─── GIVEN INFORMATION
/-- A host write of v to STATUS, in any phase and at both widths, clears DONE, ERR and WBUSY where v has bits 1, 2 and 3, and
clears nothing else: STATUS then reads its old value without the bits of v & 0xE; no other register and no byte of BUF changes
(R22). -/
def Obligations.StatusWriteOneToClear : Prop :=
  ∀ (s : State) (v : Word), ∃ t,
    s.hostAccess ⟨.b64, 0x18, .write v⟩ = .next t ∧ s.hostAccess ⟨.b32, 0x18, .write v⟩ = .next t ∧
      t.readReg .status = s.readReg .status &&& ~~~(v &&& 0xE) ∧
      t = { s with done := t.done, err := t.err, wbusy := t.wbusy }

/-- A host write of CTRL, in any phase: without bit 1 it sets IE to bit 0 and changes nothing else; with bit 1 it is a soft reset,
after which every register reads its power-on value, the phase is Idle, the latch is 0, IRQ is low, and BUF keeps every byte where
the phase was Idle (R21, R142 a, c). -/
def Obligations.CtrlWriteOrSoftReset : Prop :=
  ∀ (s : State) (v : Word), ∃ t,
    s.hostAccess ⟨.b64, 0x10, .write v⟩ = .next t ∧ s.hostAccess ⟨.b32, 0x10, .write v⟩ = .next t ∧
      (v.getLsbD 1 = false → t = { s with ie := v.getLsbD 0 }) ∧
      (v.getLsbD 1 = true →
        readsAsReset t ∧ t.phase = .idle ∧ t.latch = .zero ∧ t.irq = false ∧ t.bufWords = s.bufWords ∧
        (s.phase = .idle → t.mem = s.mem))

/-- A soft reset while Busy: the running command is abandoned with no completion; the bytes of every cell below BUF_WORDS of the
regions its rule names as written hold no value, and every other byte keeps its value; an illegal word changes no cell (R142 b). -/
def Obligations.SoftResetAbandonsTheCommand : Prop :=
  ∀ (s : State) (v : Word), s.phase = .busy → v.getLsbD 1 = true →
    ∃ t, s.hostAccess ⟨.b64, 0x10, .write v⟩ = .next t ∧ t.done = false ∧ t.err = false ∧
      (∀ i, decode s.latch.cmd = .ok i → ∀ a,
        t.mem.readByte a =
          if (∃ r ∈ writtenRegions s.latch.desc i, 8 * r.base ≤ a ∧ a < 8 * (r.base + r.len)) ∧ a < 8 * s.bufWords
          then none else s.mem.readByte a) ∧
      (wordWellFormed s.latch.cmd = false → t.mem = s.mem)

/-- Power-on, for every BUF_WORDS: every register reads its value of R41, the phase is Idle, the latch is 0, IRQ is low and every
half of every BUF cell holds no value; and the reset input leaves the same of any block in any phase (R41, R141). That the
pending inputs and the entropy source stay is the model's choice (log 19). -/
def Obligations.PowerOnReset : Prop :=
  (∀ n : Nat, readsAsReset (State.powerOn n) ∧ (State.powerOn n).phase = .idle ∧ (State.powerOn n).latch = .zero ∧
    (State.powerOn n).irq = false ∧ (State.powerOn n).bufWords = n ∧ ∀ a, (State.powerOn n).mem.readHalf a = none) ∧
  ∀ (s : State) (rest : List Input), s.inputs = .reset :: rest →
    ∃ t, step s = .next t ∧ readsAsReset t ∧ t.phase = .idle ∧ t.latch = .zero ∧ t.irq = false ∧
      t.bufWords = s.bufWords ∧ (∀ a, t.mem.readHalf a = none) ∧ t.inputs = rest ∧ t.entropy = s.entropy ∧
      t.drawIndex = s.drawIndex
──────
Only the lines from the beginning of the entries through the line bearing "s with done" should be returned, each exactly as written.

◆ EXERCISE OUTPUT ◆
/-- A host write of v to STATUS, in any phase and at both widths, clears DONE, ERR and WBUSY where v has bits 1, 2 and 3, and
clears nothing else: STATUS then reads its old value without the bits of v & 0xE; no other register and no byte of BUF changes
(R22). -/
def Obligations.StatusWriteOneToClear : Prop :=
  ∀ (s : State) (v : Word), ∃ t,
    s.hostAccess ⟨.b64, 0x18, .write v⟩ = .next t ∧ s.hostAccess ⟨.b32, 0x18, .write v⟩ = .next t ∧
      t.readReg .status = s.readReg .status &&& ~~~(v &&& 0xE) ∧
      t = { s with done := t.done, err := t.err, wbusy := t.wbusy }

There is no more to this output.